Founder Halle Tecco created a one-stop-shop for trusted fertility products in an industry dominated by faceless, male-founded pregnancy companies.

By Olivia Fleming

Design by Perri Tomkiewicz

Halle Tecco came up with the idea for Natalist years before she had the courage to start the company. After seven years of sifting through vast amounts of information—and misinformation—on her own fertility journey, the women’s healthcare investor was inspired to create a more evidence-based approach to reproductive care. 

She launched Natalist in 2019, offering trusted fertility and pregnancy essentials including ovulation predictor kits and pregnancy tests, as the only female-founded brand on the market. (Her seven biggest competitors were all male-owned and led.) “A lot of products available to women are based on no evidence at all; in fact, they have counter-evidence to their utility,” says Tecco, who also hosts The Heart of Healthcare podcast. “It breaks my heart to see these businesses pushing products to women who may be in a somewhat vulnerable time.” 
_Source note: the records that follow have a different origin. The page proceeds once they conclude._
theorem decode_of_fields {w : CmdWord} {i : Instr} (hf : i.fixedFields w) (ho : i.operandsIn w) : decode w = .ok i := by
  cases i <;> simp_all [Instr.fixedFields, Instr.operandsIn, decode]

/-- The decoder reads a command exactly from the words of its row, with the operands of their fields. -/
theorem decode_eq_ok_iff {w : CmdWord} {i : Instr} : decode w = .ok i ↔ (opcodeRow i).Matches w ∧ i.operandsIn w := by
  rw [matches_opcodeRow_iff]
  exact ⟨fields_of_decode, fun ⟨hf, ho⟩ => decode_of_fields hf ho⟩

/-- A command without operands is read from every word of its row. -/
theorem decode_eq_ok_iff_matches {w : CmdWord} {i : Instr} (ho : i.operandsIn w) :
    decode w = .ok i ↔ (opcodeRow i).Matches w :=
  decode_eq_ok_iff.trans (and_iff_left ho)

/-! The table (R89, R90). -/

theorem mem_opcodeTable {row : OpcodeRow} : row ∈ opcodeTable ↔ ∃ i, row = opcodeRow i := by
  constructor
  · intro h
    simp only [opcodeTable, List.mem_cons, List.not_mem_nil, or_false] at h
    rcases h with h | h | h | h | h | h | h | h <;> exact ⟨_, h⟩
  · rintro ⟨i, rfl⟩
    cases i <;> simp [opcodeTable, opcodeRow]

/-- Every row has a command with the operands of a given word. -/
theorem exists_operandsIn (i : Instr) (w : CmdWord) : ∃ j, opcodeRow j = opcodeRow i ∧ j.operandsIn w := by
  cases i with
  | init => exact ⟨.init (aField w).toNat, rfl, rfl⟩
  | emit => exact ⟨.emit (lowByte w), rfl, rfl⟩
  | latch => exact ⟨.latch, rfl, trivial⟩
  | set => exact ⟨.set (aField w).toNat (rField w) (gField w) (lowByte w), rfl, rfl, rfl, rfl, rfl⟩
  | clear => exact ⟨.clear, rfl, trivial⟩
  | flush => exact ⟨.flush, rfl, trivial⟩
  | read => exact ⟨.read (aField w).toNat, rfl, rfl⟩
  | map => exact ⟨.map (aField w).toNat (bField w).toNat, rfl, rfl, rfl⟩

/-- A word of a row decodes, as a command of this row. -/
theorem decode_of_matches {row : OpcodeRow} {w : CmdWord} (hrow : row ∈ opcodeTable) (h : row.Matches w) :
    ∃ j, opcodeRow j = row ∧ decode w = .ok j := by
  obtain ⟨i, rfl⟩ := mem_opcodeTable.mp hrow
  obtain ⟨j, hj, ho⟩ := exists_operandsIn i w
  exact ⟨j, hj, decode_eq_ok_iff.mpr ⟨hj ▸ h, ho⟩⟩

/-- A word is ILLEGAL exactly when it matches no row (R90, R91). -/
theorem decode_eq_error_iff {w : CmdWord} : (∃ e, decode w = .error e) ↔ ∀ row ∈ opcodeTable, ¬ row.Matches w := by
  constructor
  · rintro ⟨e, he⟩ row hrow hm
    obtain ⟨j, -, hj⟩ := decode_of_matches hrow hm
    cases he.symm.trans hj
  · intro h
    cases hd : decode w with
    | error e => exact ⟨e, rfl⟩
    | ok i => exact absurd (decode_eq_ok_iff.mp hd).1 (h _ (mem_opcodeTable.mpr ⟨i, rfl⟩))

theorem row_unique {row row' : OpcodeRow} {w : CmdWord} (hrow : row ∈ opcodeTable) (hrow' : row' ∈ opcodeTable)
    (h : row.Matches w) (h' : row'.Matches w) : row = row' := by
  obtain ⟨j, rfl, hj⟩ := decode_of_matches hrow h
  obtain ⟨j', rfl, hj'⟩ := decode_of_matches hrow' h'
  cases hj.symm.trans hj'
  rfl

/-! Encoding (R86, R88). -/

theorem matches_encode (i : Instr) : (opcodeRow i).Matches (encode i) := by
  cases i with
  | init pin => exact Laws.TableRow.init pin
  | emit v => exact Laws.TableRow.emit v
  | latch => exact Laws.TableRow.latch
  | set index r g b => exact Laws.TableRow.set index r g b
  | clear => exact Laws.TableRow.clear
  | flush => exact Laws.TableRow.flush
  | read index => exact Laws.TableRow.read index
  | map row column => exact Laws.TableRow.map row column

/-- The fields of the encoded word hold the operands of a well-formed command. -/
theorem operandsIn_encode {i : Instr} (h : i.Wf) : i.operandsIn (encode i) := by
  have hfits : ∀ x : Nat, x < 65536 → x = x % 65536 := fun x hx => (Nat.mod_eq_of_lt hx).symm
  cases i with
  | init | read => simpa [Instr.operandsIn, encode] using hfits _ (of_decide_eq_true h)
  | set => simpa [Instr.operandsIn, encode] using hfits _ (of_decide_eq_true h)
  | map =>
    obtain ⟨hrow, hcolumn⟩ := Bool.and_eq_true_iff.mp h
    simpa [Instr.operandsIn, encode] using
      And.intro (hfits _ (of_decide_eq_true hrow)) (hfits _ (of_decide_eq_true hcolumn))
  | emit v => exact (lowByte_packWord_append _ _ _ _ v).symm
  | latch | clear | flush => trivial

/-- Operands taken from fields are in range (R87). -/
theorem wf_of_operandsIn {w : CmdWord} {i : Instr} (h : i.operandsIn w) : i.Wf := by
  have ha := (aField w).isLt
  have hb := (bField w).isLt
  cases i <;> simp_all [Instr.Wf, Instr.wfCheck, Instr.operandsIn]

/-- A word of a command's row with the command's operands is the command's word. -/
theorem encode_of_fields {w : CmdWord} {i : Instr} (hf : i.fixedFields w) (ho : i.operandsIn w) : encode i = w := by
  rw [← packWord_fields w]
  cases i with
  | emit v =>
    obtain ⟨hop, ha, hb, hd⟩ := hf
    rw [← dHigh_append_lowByte, hop, ha, hb, hd, ← ho, encode]
  | set index r g b =>
    obtain ⟨hop, hb⟩ := hf
    obtain ⟨rfl, rfl, rfl, rfl⟩ := ho
    simp [encode, hop, hb, rField_append_gField_append_lowByte]
  | _ => simp_all [Instr.fixedFields, Instr.operandsIn, encode]

/-- Settles O2: the encoded word matches the command's row, and its fields hold the operands. -/
theorem decodeUndoesEncode : Obligations.DecodeUndoesEncode := fun i hi =>
  decode_eq_ok_iff.mpr ⟨matches_encode i, operandsIn_encode hi⟩

/-- Settles O3: every field of a word that decodes is fixed by its row or is an operand. -/
theorem encodeUndoesDecode : Obligations.EncodeUndoesDecode := by
  intro w i h
  obtain ⟨hf, ho⟩ := fields_of_decode h
  exact ⟨wf_of_operandsIn ho, encode_of_fields hf ho⟩

/-- Settles O4: each row's clause is `decode_eq_ok_iff` for its command. -/
theorem decodeFollowsTheOpcodeTable : Obligations.DecodeFollowsTheOpcodeTable := fun _ =>
  ⟨fun _ => decode_eq_ok_iff, fun _ => decode_eq_ok_iff, decode_eq_ok_iff_matches trivial, fun _ _ _ _ => decode_eq_ok_iff,
    decode_eq_ok_iff_matches trivial, decode_eq_ok_iff_matches trivial, fun _ => decode_eq_ok_iff,
    fun _ _ => decode_eq_ok_iff, decode_eq_error_iff, fun _ hrow _ hrow' => row_unique hrow hrow'⟩

/-- Settles O1: each text and each word of R97, evaluated. -/
theorem specExampleWordsDecode : Obligations.SpecExampleWordsDecode :=
  ⟨⟨by decide, by decide⟩, ⟨by decide, by decide⟩, ⟨by decide, by decide⟩, ⟨by decide, by decide⟩, ⟨by decide, by decide⟩,
    ⟨by decide, by decide⟩, ⟨by decide, by decide⟩, ⟨by decide, by decide⟩, .nonZeroField, by decide⟩

end Sys2Proof

/-! Command words at an edge (30_encoding.md R91, R93, R94; 40_engine.md R78): the word that `withFetchWord` offers, the
answer to a word of no row, and the status and DATA of every response. -/

namespace Sys2Proof.Machine

/-! The offered word (log entry 8). -/

theorem tableWord_toNat (w : CmdWord) : tableWord 64 w.toNat = w := by
  rw [tableWord, Nat.mod_eq_of_lt w.isLt, BitVec.ofNat_toNat, BitVec.setWidth_eq]

theorem decodeTableWord_of_decode {w : CmdWord} {i : Instr} (h : decode w = .ok i) :
    decodeTableWord 64 w.toNat = some i := by
  rw [decodeTableWord, tableWord_toNat, h]

theorem acceptsCommand_withFetchWord {s : State} {w : CmdWord} {i : Instr} (hcfg : s.cfg.Wf) (h : decode w = .ok i) :
    acceptsCommand (s.withFetchWord 64 w.toNat) i :=
  ⟨hcfg, rfl, ⟨rfl, rfl⟩, (congrArg decode (tableWord_toNat w)).trans h⟩

/-- Settles O6: the offered word is the encoded one, which decodes to the command. -/
theorem offeredWordIsAccepted : Obligations.OfferedWordIsAccepted := by
  intro s i hcfg hi
  have hdec := decodeUndoesEncode i hi
  exact ⟨decodeTableWord_of_decode hdec, acceptsCommand_withFetchWord hcfg hdec⟩

/-! The answer to an ILLEGAL word (R91). -/

/-- An accepted word that does not decode is answered by `execIllegal` (R91). -/
theorem commandUnit_of_illegal {s : State} {e : Illegal} (hacc : accepts s) (hdec : decode s.inp.cmdWord = .error e) :
    commandUnit s = execIllegal s := by
  simp only [commandUnit, acceptedWord_of_accepts hacc, hdec]

/-- A response with DATA 0 alone changes the response register alone (R78, R145). -/
theorem raise_eq_onlyResponse (st : Status) (s : State) : raise st s = onlyResponse (responseWord st 0) s := rfl

/-- Settles O7: a word of no row does not decode, and its answer is the response alone. -/
theorem illegalWordsChangeNothing : Obligations.IllegalWordsChangeNothing := by
  intro s hcfg hr hv hcu hrows
  obtain ⟨e, he⟩ := decode_eq_error_iff.mpr hrows
  rw [step_of_noReset hcfg hr, commandUnit_of_illegal ⟨hv, hcu⟩ he, execIllegal, closeWith_next, raise_eq_onlyResponse,
    responseWord_illegalCommand]

/-! The response of a command (R93, R94). -/

section Response
variable {s t : State}

/-- The response that brings DATA with it: INIT's claim, READ's pixel, MAP's index (R93). -/
inductive DataResponse (s t : State) : Instr → Prop
  | claim (pin : Nat) (p : Periph) (u : Nat) (hp : t.claimInst = some p) (hu : t.claimUnit = some u)
      (hw : t.rspWord = responseWord .ok (claimData p u)) : DataResponse s t (.init pin)
  | pixel (index : Nat) (hw : t.rspWord = responseWord .ok (pixelData (bufRead s index))) : DataResponse s t (.read index)
  | index (row column : Nat) (hw : t.rspWord = responseWord .ok (indexData (serpentine s.cfg.side row column))) :
      DataResponse s t (.map row column)

/-- A command that answers at its acceptance edge answers with an error, with OK and no DATA, or with its DATA. -/
theorem ExecEffect.response_cases {i : Instr} (h : ExecEffect s i t) (hv : t.rspValid = true) :
    (∃ st, t.rspWord = responseWord st 0) ∨ DataResponse s t i := by
  cases h with
  | rejects | exhausts => exact .inl ⟨_, rfl⟩
  | claims pin p u => exact .inr (.claim pin p u rfl rfl rfl)
  | reads index => exact .inr (.pixel index rfl)
  | maps row column => exact .inr (.index row column rfl)
  | emits | latches | sets | clears => exact .inl ⟨.ok, rfl⟩
  | emitWaits | latchWaits | flushPushes | flushWaits => exact Bool.noConfusion hv

/-- A command that answers at a later edge answers OK with DATA 0 (R100, R101, R121). -/
theorem ContinueEffect.response_eq (h : ContinueEffect s t) (hv : t.rspValid = true) : t.rspWord = responseWord .ok 0 := by
  cases h with
  | emits | latches | flushEnds => rfl
  | stays | emitWaits | latchWaits | pushes | pushWaits | flushWaits => exact Bool.noConfusion hv

theorem DataResponse.status {i : Instr} (h : DataResponse s t i) : ∃ d, t.rspWord = responseWord .ok d := by
  cases h with
  | claim _ _ _ _ _ hw | pixel _ hw | index _ _ hw => exact ⟨_, hw⟩

end Response

/-- Settles O37: the responses of a command at its acceptance edge, and of one in progress. -/
theorem responsesCarryTheirData : Obligations.ResponsesCarryTheirData := by
  refine ⟨fun i s t hex hv => ⟨?_, fun _ hdata => ?_⟩, fun s t hcont hv => ?_⟩
  · rcases (exec_effect hex).response_cases hv with ⟨st, hw⟩ | hd
    · rw [hw, responseWord_status]
      exact statusCode_le st
    · obtain ⟨d, hw⟩ := hd.status
      rw [hw, responseWord_status]
      exact statusCode_le .ok
  · rcases (exec_effect hex).response_cases hv with ⟨st, hw⟩ | hd
    · rw [hw, responseWord_data] at hdata
      exact absurd rfl hdata
    · cases hd with
      | claim pin p u hp hu hw =>
        rw [responseWord_claimData] at hw
        exact .inl ⟨pin, p, u, rfl, hp, hu, hw⟩
      | pixel index hw => exact .inr (.inl ⟨index, rfl, hw.trans (responseWord_pixelData _)⟩)
      | index row column hw => exact .inr (.inr ⟨row, column, rfl, hw.trans (responseWord_indexData _)⟩)
  · rw [(continueCommand_effect hcont).response_eq hv, responseWord_ok]

end Sys2Proof.Machine

/-! The assembler (30_encoding.md R95). A line yields a command exactly when its name is the command's mnemonic, its operands
are read as the command's operands, and the command is well-formed (`assembleLine_eq_some_iff`). -/

namespace Sys2Proof.Machine

/-! The mnemonics as texts (R89). -/

@[simp] theorem mnemonicText_init (pin : Nat) : mnemonicText (.init pin) = ['I', 'N', 'I', 'T'] := by
  simp [mnemonicText, opcodeRow]
@[simp] theorem mnemonicText_emit (v : Byte) : mnemonicText (.emit v) = ['E', 'M', 'I', 'T'] := by
  simp [mnemonicText, opcodeRow]
@[simp] theorem mnemonicText_latch : mnemonicText .latch = ['L', 'A', 'T', 'C', 'H'] := by
  simp [mnemonicText, opcodeRow]
@[simp] theorem mnemonicText_set (index : Nat) (r g b : Byte) : mnemonicText (.set index r g b) = ['S', 'E', 'T'] := by
  simp [mnemonicText, opcodeRow]
@[simp] theorem mnemonicText_clear : mnemonicText .clear = ['C', 'L', 'E', 'A', 'R'] := by
  simp [mnemonicText, opcodeRow]
@[simp] theorem mnemonicText_flush : mnemonicText .flush = ['F', 'L', 'U', 'S', 'H'] := by
  simp [mnemonicText, opcodeRow]
@[simp] theorem mnemonicText_read (index : Nat) : mnemonicText (.read index) = ['R', 'E', 'A', 'D'] := by
  simp [mnemonicText, opcodeRow]
@[simp] theorem mnemonicText_map (row column : Nat) : mnemonicText (.map row column) = ['M', 'A', 'P'] := by
  simp [mnemonicText, opcodeRow]

/-! One operand. -/

theorem parseOperand_eq_some_iff {x : List Char} {n : Nat} :
    parseOperand x = some n ↔ parseNumber x = some n ∧ n < 65536 := by
  simp [parseOperand, Option.filter_eq_some_iff]

theorem parseByte_eq_some_iff {x : List Char} {v : Byte} : parseByte x = some v ↔ parseNumber x = some v.toNat := by
  simp only [parseByte, Option.map_eq_some_iff, Option.filter_eq_some_iff, decide_eq_true_iff]
  constructor
  · rintro ⟨n, ⟨hn, hlt⟩, rfl⟩
    rwa [BitVec.toNat_ofNat, Nat.mod_eq_of_lt hlt]
  · exact fun h => ⟨v.toNat, ⟨h, v.isLt⟩, by simp⟩

/-- The pieces of a line are read as these numbers. -/
abbrev readsAs (numbers : List Nat) (pieces : List (List Char)) : Prop :=
  List.Forall₂ (fun n x => parseNumber x = some n) numbers pieces

theorem readsAs_of_operandText {numbers : List Nat} {texts : List (List Char)}
    (h : List.Forall₂ operandText numbers texts) : readsAs numbers (texts.map trimBlanks) :=
  List.forall₂_map_right_iff.mpr (h.imp fun _ _ hn => (parseNumber_operandText hn).1)

/-- A single operand of 16 bits: its number, and that it fits. -/
theorem readsAs_of_parseOperand {x : List Char} {n : Nat} (h : parseOperand x = some n) :
    readsAs [n] [x] ∧ decide (fitsOperand n) = true := by
  obtain ⟨hn, hlt⟩ := parseOperand_eq_some_iff.mp h
  exact ⟨.cons hn .nil, decide_eq_true hlt⟩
Fast forward four years and of the more than 100 startups-to-watch in the women’s reproductive space, a whopping 70 percent are founded by women. Tecco, a former Professor at Columbia Business School who taught the first MBA-level course on digital health investing, has invested in game changing female-founded companies in the women’s health space, like Aavia, EverlyWell, and KindBody. Here, she opens up about how she’s reimagining women’s healthcare products—and why it’s so important for women to continue to lead the fertility conversation.

First, can you tell us why you wanted to start Natalist?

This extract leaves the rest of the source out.